Phoenix has taken a lead role in many spectacles on the San Francisco Bay. The fireboat regularly leads parades on the bay, escorts famous ships entering the bay, and participates in tall ship events and Fleet Week in San Francisco. Phoenix threw out plumes of water to celebrate the reopening of the San Francisco–Oakland Bay Bridge on November 16, 1989 following its closure due to earthquake damage. Phoenix welcomed the historic cruise vessel SS Independence to San Francisco in November 2001. In July 2005, Phoenix led the "Parade of Sail" from the Golden Gate Bridge to the Bay Bridge. Famous tall ships in the parade included the 270 ft barque ARM Cuauhtémoc from Mexico and the 356 ft Pallada from Russia. Other ships included the Liberty ship SS Jeremiah O'Brien and the presidential yacht USS Potomac—both based in San Francisco Bay. In 2008, Phoenix led a similar parade including Californian (California's official tall ship, based in San Diego) and the Coast Guard barque the Eagle.
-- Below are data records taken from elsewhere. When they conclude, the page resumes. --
theorem injGo_kept {fr : Nat} {z0 : State} (set : Nat) (index : Nat) (mode : Nat) {s : State}  (hm : Within 0x800e00220400000e090fe00f8000000000000000000000000010000000000001b8000000020800000000000800004303cf fr) (hk : Kept fr z0 s) : Kept fr z0 (injGo s set index mode) := by
  unfold injGo
  repeat' first
    | with_reducible assumption
    | with_reducible exact Stands.same
    | ((with_reducible refine Within.trans ?_ hm); rfl)
    | ((with_reducible refine Stands.hit (Within.trans ?_ hm)); rfl)
    | with_reducible apply injEnter_kept
    | with_reducible apply State.count_kept
    | with_reducible refine Kept.ite (fun _ => ?_) (fun _ => ?_)
    | with_reducible refine Kept.foldl (fun _ _ _ => ?_) ?_
    | (fail_if_success with_reducible refine Kept.eta ?_); (with_reducible refine Kept.build ?_ rfl rfl ?_ ?_ ?_ ?_ ?_ ?_ ?_ ?_ ?_ ?_ ?_ ?_ ?_ ?_ ?_ ?_ ?_ ?_ ?_ ?_ ?_ ?_ ?_)
    | (with_reducible refine Kept.snd (by assumption) ?_)
    | dsimp only
    | split

theorem execInjDirect_kept {fr : Nat} {z0 : State} (set : Nat) (index : Nat) {s : State}  (hm : Within 0x800e00220400000e090fe00f8000000000000000000000000010000000000001b8000000020800000000000800004303cf fr) (hk : Kept fr z0 s) : KeptO fr z0 (execInjDirect set index s) := by
  unfold execInjDirect
  repeat' first
    | with_reducible assumption
    | with_reducible exact Stands.same
    | with_reducible apply injGo_kept
    | with_reducible apply KeptO.next

theorem execInjProcess_kept {fr : Nat} {z0 : State} (set : Nat) (index : Nat) {s : State}  (hm : Within 0x800e00220400000e090fe00f8000000000000000000000000010000000000001b8000000020800000000000800004303cf fr) (hk : Kept fr z0 s) : KeptO fr z0 (execInjProcess set index s) := by
  unfold execInjProcess
  repeat' first
    | with_reducible assumption
    | with_reducible exact Stands.same
    | with_reducible apply injGo_kept
    | with_reducible apply KeptO.next

theorem execInjBufferRetry_kept {fr : Nat} {z0 : State} (set : Nat) {s : State}  (hm : Within 0x800e00220400000e090fe00d8000000000000000000000000010000000000001b8000000020800000000000800004303cf fr) (hk : Kept fr z0 s) : KeptO fr z0 (execInjBufferRetry set s) := by
  unfold execInjBufferRetry
  repeat' first
    | with_reducible assumption
    | with_reducible exact Stands.same
    | with_reducible apply injEnter_kept
    | with_reducible apply KeptO.next
    | with_reducible refine KeptO.ite (fun _ => ?_) (fun _ => ?_)
    | with_reducible refine Kept.ite (fun _ => ?_) (fun _ => ?_)
    | with_reducible refine Kept.foldl (fun _ _ _ => ?_) ?_
    | (with_reducible refine Kept.snd (by assumption) ?_)
    | dsimp only
    | split

theorem puntPolice_kept {fr : Nat} {z0 : State} (p : Punt) {s : State}  (hm : Within 0x300000000000000000000000000000000000000000000000000000000000000000000000000000000000000000000000082 fr) (hk : Kept fr z0 s) : Kept fr z0 (puntPolice s p).2 := by
  unfold puntPolice
  repeat' first
    | with_reducible assumption
    | with_reducible exact Stands.same
    | ((with_reducible refine Within.trans ?_ hm); rfl)
    | with_reducible apply State.count_kept
    | with_reducible apply setPunt_kept
    | with_reducible refine Kept.ite (fun _ => ?_) (fun _ => ?_)
    | with_reducible refine Kept.foldl (fun _ _ _ => ?_) ?_
    | (with_reducible refine Kept.snd (by assumption) ?_)
    | dsimp only
    | split

theorem puntProf_kept {fr : Nat} {z0 : State} (f : Frame) {s : State}  (hm : Within 0x1 fr) (hk : Kept fr z0 s) : Kept fr z0 (puntProf s f).2 := by
  unfold puntProf
  repeat' first
    | with_reducible assumption
    | with_reducible exact Stands.same
    | with_reducible apply State.draw_kept
    | with_reducible refine Kept.ite (fun _ => ?_) (fun _ => ?_)
    | with_reducible refine Kept.foldl (fun _ _ _ => ?_) ?_
    | with_reducible refine Kept.foldlSnd (fun _ _ _ => ?_) ?_
    | with_reducible refine Kept.iteSnd (fun _ => ?_) (fun _ => ?_)

theorem puntWrite_kept {fr : Nat} {z0 : State} (set : Nat) (p : Punt) (d : Nat) {s : State}  (hm : Within 0x80000000000000000000000000000000000000000000000000000000000000000000000000000000000010007 fr) (hk : Kept fr z0 s) : Kept fr z0 (puntWrite s set p d) := by
  unfold puntWrite
  repeat' first
    | with_reducible assumption
    | with_reducible exact Stands.same
    | ((with_reducible refine Within.trans ?_ hm); rfl)
    | with_reducible apply State.emit_kept
    | with_reducible apply puntProf_kept
    | with_reducible apply ringWrite_kept
    | with_reducible apply State.count_kept
    | with_reducible refine Kept.ite (fun _ => ?_) (fun _ => ?_)
    | with_reducible refine Kept.foldl (fun _ _ _ => ?_) ?_

theorem execPuntDeliver_kept {fr : Nat} {z0 : State} (desc : BitVec 512) {s : State}  (hm : Within 0x3800e0010180000020000200d0000000000000000000000000000000000090001380000000200000000000008000043018f fr) (hk : Kept fr z0 s) : KeptO fr z0 (execPuntDeliver desc s) := by
  unfold execPuntDeliver
  repeat' first
    | with_reducible assumption
    | with_reducible exact Stands.same
    | ((with_reducible refine Within.trans ?_ hm); rfl)
    | ((with_reducible refine Stands.hit (Within.trans ?_ hm)); rfl)
    | with_reducible apply puntPolice_kept
    | with_reducible apply dropSample_kept
    | with_reducible apply State.count_kept
    | with_reducible apply ringStop_kept
    | with_reducible apply puntWrite_kept
    | with_reducible apply frameRelease1_kept
    | with_reducible apply KeptO.next
    | with_reducible refine KeptO.ite (fun _ => ?_) (fun _ => ?_)
    | with_reducible refine Kept.ite (fun _ => ?_) (fun _ => ?_)
    | with_reducible refine Kept.foldl (fun _ _ _ => ?_) ?_
    | with_reducible refine Kept.foldlSnd (fun _ _ _ => ?_) ?_
    | with_reducible refine Kept.iteSnd (fun _ => ?_) (fun _ => ?_)
    | (fail_if_success with_reducible refine Kept.eta ?_); (with_reducible refine Kept.build ?_ rfl rfl ?_ ?_ ?_ ?_ ?_ ?_ ?_ ?_ ?_ ?_ ?_ ?_ ?_ ?_ ?_ ?_ ?_ ?_ ?_ ?_ ?_ ?_ ?_)
    | (with_reducible refine Kept.snd (by assumption) ?_)
    | dsimp only
    | split

theorem execStatusBlockWrite_kept {fr : Nat} {z0 : State} (set : Nat) {s : State}  (hm : Within 0x10004 fr) (hk : Kept fr z0 s) : KeptO fr z0 (execStatusBlockWrite set s) := by
  unfold execStatusBlockWrite
  repeat' first
    | with_reducible assumption
    | with_reducible exact Stands.same
    | with_reducible apply sbWrite_kept
    | with_reducible apply KeptO.next
    | with_reducible refine KeptO.ite (fun _ => ?_) (fun _ => ?_)
    | with_reducible refine Kept.ite (fun _ => ?_) (fun _ => ?_)

theorem execIrqModTimer_kept {fr : Nat} {z0 : State} (set : Nat) (ring : Nat) {s : State}  (hm : Within 0x10004 fr) (hk : Kept fr z0 s) : KeptO fr z0 (execIrqModTimer set ring s) := by
  unfold execIrqModTimer
  repeat' first
    | with_reducible assumption
    | with_reducible exact Stands.same
    | with_reducible apply ringMessage_kept
    | with_reducible apply KeptO.next
    | with_reducible refine KeptO.ite (fun _ => ?_) (fun _ => ?_)
    | with_reducible refine Kept.ite (fun _ => ?_) (fun _ => ?_)
    | with_reducible refine Kept.foldl (fun _ _ _ => ?_) ?_
    | (with_reducible refine Kept.snd (by assumption) ?_)
    | dsimp only
    | split

theorem execRingQuiesced_kept {fr : Nat} {z0 : State} (set : Nat) (ring : Nat) {s : State}  (hm : Within 0x100000000000000000000000000000000010000 fr) (hk : Kept fr z0 s) : KeptO fr z0 (execRingQuiesced set ring s) := by
  unfold execRingQuiesced
  repeat' first
    | with_reducible assumption
    | with_reducible exact Stands.same
    | ((with_reducible refine Within.trans ?_ hm); rfl)
    | with_reducible apply State.setRing_kept
    | with_reducible apply State.fset_kept
    | with_reducible apply KeptO.next
    | with_reducible refine KeptO.ite (fun _ => ?_) (fun _ => ?_)
    | with_reducible refine Kept.ite (fun _ => ?_) (fun _ => ?_)

theorem execRingDmaError_kept {fr : Nat} {z0 : State} (set : Nat) (ring : Nat) {s : State}  (hm : Within 0x900000000000000000000000000080000410004 fr) (hk : Kept fr z0 s) : KeptO fr z0 (execRingDmaError set ring s) := by
  unfold execRingDmaError
  repeat' first
    | with_reducible assumption
    | with_reducible exact Stands.same
    | ((with_reducible refine Within.trans ?_ hm); rfl)
    | with_reducible apply ringStop_kept
    | with_reducible apply KeptO.next
    | with_reducible refine KeptO.ite (fun _ => ?_) (fun _ => ?_)
    | with_reducible refine Kept.ite (fun _ => ?_) (fun _ => ?_)

theorem regReset_kept {fr : Nat} {z0 : State} (r : Reg) (i : Nat) {s : State}  (hm : Within 0xfffffffffffffffffffffffffffffffff800000 fr) (hk : Kept fr z0 s) : Kept fr z0 (regReset s r i) := by
  unfold regReset
  repeat' first
    | with_reducible assumption
    | with_reducible exact Stands.same
    | ((with_reducible refine Within.trans ?_ hm); rfl)
    | with_reducible apply State.fset_kept
    | with_reducible refine Kept.ite (fun _ => ?_) (fun _ => ?_)
    | with_reducible refine Kept.foldl (fun _ _ _ => ?_) ?_
    | (fail_if_success with_reducible refine Kept.eta ?_); (with_reducible refine Kept.build ?_ rfl rfl ?_ ?_ ?_ ?_ ?_ ?_ ?_ ?_ ?_ ?_ ?_ ?_ ?_ ?_ ?_ ?_ ?_ ?_ ?_ ?_ ?_ ?_ ?_)
    | (with_reducible refine Kept.snd (by assumption) ?_)
    | dsimp only
    | split
    | ((with_reducible refine Within.anyReg _ (Within.trans ?_ hm)); rfl)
The Jeremiah O'Brien took part as did the U.S. Navy submarine Pampanito.

==Crew and maintenance==
Phoenix is normally operated with a crew of one vessel command Fireboat officer, one engineer who operates the pumps and engines, one pilot who steers/navigates the boat, one fire Engine company officer, and three to five firefighters to handle hoses and nozzles. Firehouse 35 on Pier 22½ has seven men on duty at all times: four to serve Engine #35, and three dedicated to the two fireboats. All seven are able to man the fireboats in an emergency. As many as ten men can work Phoenix, but in October 1989 after Engine #35 was called to duty, only three were available: Pilot Arvid Havneras, Engineer Nate Hardy, and Lieutenant Bob Banchero. Both fireboat pilot and engineer are licensed by the US Coast Guard.

In the early 2000s, San Francisco spent $1.7 million each year to operate its two fireboats. Maintenance problems on the historic vessels increased to the point that Phoenix needed to be lifted into dry dock for extensive repairs to the hull. The fireboat was thoroughly renovated in 2004 at Bayside Boatworks in Sausalito, California.